Amantadine in Acute Care
Amantadine is a dopamine agonist that acts both pre- and post-synaptically to enhance dopamine activity (Meythaler et al. 2002). Dopamine is thought to be involved in frontal lobe stimulation and plays a role in behavior, mood, language, motor control, hypothalamic function and arousal (Sawyer et al. 2008). Amantadine was initially developed for prophylactic use as an antiviral agent in the prevention of influenza A, but is now commonly used in the treatment of Parkinson’s disease. Amantadine’s properties as a potential neuro-active agent were quickly recognized (Zafonte et al. 2001). Researchers believe that amantadine could significantly improve arousal in comatose patients. Potential side effects include over-stimulation, peripheral edema, livedo reticularis, and lowering of the seizure threshold (Schneider et al. 1999). The favourable risk-benefit profile of amantadine suggests that it may be an attractive treatment option for inducing arousal from coma (Hughes et al. 2005).
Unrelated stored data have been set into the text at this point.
-- ==== Sys2Proof/Certificates/Slice0/Obligations.lean ====
section
/-! DEFINITION. Sys2Proof/Certificates/Slice0/Obligations.lean: the statements for the provers. Each says in its docstring
which rule of spec/ it formalises. A statement in the form `exec i s = .next t`, or `there is t with exec i s = .next t`,
says that the command completes. -/

open Sys2Proof Sys2Proof.Machine Sys2Proof.Safety

/-! ## Encoding -/

/-- Decode and encode agree: decoding the command of any instruction, with every operand at every value, gives it back
(spec/30_encoding.md R70 to R74). -/
def Obligations.DecodeOfEncode : Prop := ∀ i : Instr, decode (encode i) = .ok i

/-- Each instruction has one command word: a command that decodes to it carries the word the encoder writes
(spec/30_encoding.md R87). -/
def Obligations.EncodeOfDecode : Prop :=
  ∀ (c : Command) (i : Instr), decode c = .ok i → (encode i).word = c.word

/-- R75: a reserved word is refused with `ReservedEncoding`, whatever stands beside it, and every other word is one row
of the table: some record beside it makes it that row's instruction. -/
def Obligations.ReservedWordsRefused : Prop :=
  ∀ w : Word,
    (ReservedWord w → ∀ (ops : Operands) (rest : List Command) (s : State), s.alive = true →
      s.cmds = { word := w, operands := ops } :: rest → step s = .refused .reservedEncoding) ∧
    (¬ReservedWord w → ∃ ops i, decode { word := w, operands := ops } = .ok i ∧ (encode i).word = w)

/-- The division of the command space by ranges of words (spec/30_encoding.md R88). -/
def Obligations.CommandSpace : Prop :=
  ∀ w : Word,
    (∃ ops i, decode { word := w, operands := ops } = .ok i) ↔
      w.toNat ≤ 0x1CFF ∨ (0x4000 ≤ w.toNat ∧ w.toNat ≤ 0x5C00 ∧ w.toNat % 256 = 0) ∨
        (0x8000 ≤ w.toNat ∧ w.toNat ≤ 0x800F)

/-- Words written out from the tables of spec/30_encoding.md R70 and R74 decode to their instructions, and an omitted
operand takes its default. That CREATE's configuration arguments stand in a record of their own is the model's
choice (assumption 9). -/
def Obligations.WordsFromTables : Prop :=
  decode { word := 0b0000010000100001#16, operands := .bare } = .ok (.wrCtrl1 0x21#8) ∧
  decode { word := 0b0001100000011111#16, operands := .bare } = .ok (.wrModeVol 0x1F#8) ∧
  decode { word := 0b0101101100000000#16, operands := .bare } = .ok .rdOsc3 ∧
  decode { word := 0b1000000000000000#16, operands := .bare } = .ok .create ∧
  (∀ args, decode { word := 0b1000000000000000#16, operands := .config args } = .ok .create) ∧
  decode { word := 0b1000000000001000#16, operands := .bare } = .ok .clock1 ∧
  decode { word := 0b1000000000001011#16, operands := .sample 800 } = .ok (.input 800) ∧
  (∀ fc m fs, decode { word := 0b1000000000000110#16, operands := .sampling fc m fs none none } =
    .ok (.setSamplingParameters fc m fs (-1) (97 / 100))) ∧
  (∀ dt buf n, decode { word := 0b1000000000001010#16, operands := .samples dt buf n none } =
    .ok (.clockSamples dt buf n 1))

/-! ## The step -/

/-- A step takes the host's next command and runs the instruction it decodes to; with no command pending nothing changes
(spec/00_scope.md R8; spec/10_state.md R20; spec/60_exceptions.md R312). The configuration arguments beside the command
stand in `createArgs` while it runs (spec/40_orchestrator.md R100); how a record gives them, and that a CREATE without
them is one of the normative hardware, is the model's choice (assumption 9). -/
def Obligations.StepRunsDecoded : Prop :=
  (∀ (s : State) (c : Command) (rest : List Command) (i : Instr), s.cmds = c :: rest → decode c = .ok i →
    step s = exec i { s with cmds := rest, createArgs := createArgsOf c.operands }) ∧
  (∀ args, createArgsOf (.config args) = args) ∧
  (createArgsOf .bare).variant =
    { ringMode := .pulseSign, syncEdge := .wrap, noiseModel := .doc12, gateResetsCounter := true } ∧
  (∀ s : State, s.cmds = [] → step s = .next s)

/-- A command is refused exactly where the table of refusals says, with the reason of the lowest code that applies, and
is done everywhere else (spec/60_exceptions.md R303, R304); a reserved word is refused before its command is known,
`NotAlive` first (spec/30_encoding.md R75). Code 3 has no command word of its own: addresses 29 to 31 are reserved words.
That 0 and 1 are the operands that name a model is the model's choice (assumption 6). -/
def Obligations.RefusedExactly : Prop :=
  (∀ (i : Instr) (s : State) (r : Refusal), exec i s = .refused r ↔ refusalOf i s = some r) ∧
  (∀ (i : Instr) (s : State), refusalOf i s = none → ∃ t, exec i s = .next t) ∧
  (∀ (s : State) (c : Command) (rest : List Command), s.cmds = c :: rest → ReservedWord c.word →
    step s = .refused (if s.alive then .reservedEncoding else .notAlive))

/-! ## Register writes -/

/-- R104: the write of a voice's frequency low byte, its words, its effect and its frame; and that of the high byte
(spec/40_orchestrator.md R105). -/
def Obligations.FrequencyWrites : Prop :=
  ∀ (v : Fin 3) (d : Byte) (s : State), s.alive = true →
    (encode (wrFreqLo v d)).word.toNat = 0x0700 * v.val + d.toNat ∧
    (encode (wrFreqHi v d)).word.toNat = 0x0100 + 0x0700 * v.val + d.toNat ∧
    (∃ t, exec (wrFreqLo v d) s = .next t ∧ StoredOnly (voiceAddr v 0) d s t ∧
      (t.freq v).toNat = (s.freq v).toNat / 256 * 256 + d.toNat) ∧
    (∃ t, exec (wrFreqHi v d) s = .next t ∧ StoredOnly (voiceAddr v 1) d s t ∧
      (t.freq v).toNat = d.toNat * 256 + (s.freq v).toNat % 256)

/-- R106 and R107: the two pulse width writes of every voice; bits 7:4 of the high byte are stored and have no other
effect. -/
def Obligations.PulseWidthWrites : Prop :=
  ∀ (v : Fin 3) (d : Byte) (s : State), s.alive = true →
    (encode (wrPwLo v d)).word.toNat = 0x0200 + 0x0700 * v.val + d.toNat ∧
    (encode (wrPwHi v d)).word.toNat = 0x0300 + 0x0700 * v.val + d.toNat ∧
    (∃ t, exec (wrPwLo v d) s = .next t ∧ StoredOnly (voiceAddr v 2) d s t ∧
      (t.pw v).toNat = (s.pw v).toNat / 256 * 256 + d.toNat) ∧
    (∃ t, exec (wrPwHi v d) s = .next t ∧ StoredOnly (voiceAddr v 3) d s t ∧
      (t.pw v).toNat = d.toNat % 16 * 256 + (s.pw v).toNat % 256)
Neither the American Association of Neurological Surgeons nor the European Brain Injury Consortium has made recommendations regarding amantadine use in ABI management.
A single RCT explores amantadine’s effectiveness for improving consciousness in adults. Meythaler and colleagues (2002) found that patients who received amantadine initially made significant gains on the Disability Rating Scale, Mini Mental Status Exam, Functional Independence measure-Cognitive domain, and the Galveston Orientation and Amnesia Test, with no further gains made during the placebo phase. Interestingly, patients receiving the placebo first made smaller, but still significant gains. Of note, these patients made further improvements on all measures when switched to amantadine (Meythaler et al. 2002). The authors note that while patients receiving placebo initially made some natural recovery, patients receiving amantadine made more pronounced improvements. Furthermore, the improvements made by patients receiving amantadine in the second six week period suggests that amantadine aids in recovery at various stages of recovery. Other studies have also shown that Amantadine reduces DRS scores (Whyte et al. 2005) and improves GCS scores compared to standard therapy alone (Saniova et al. 2004).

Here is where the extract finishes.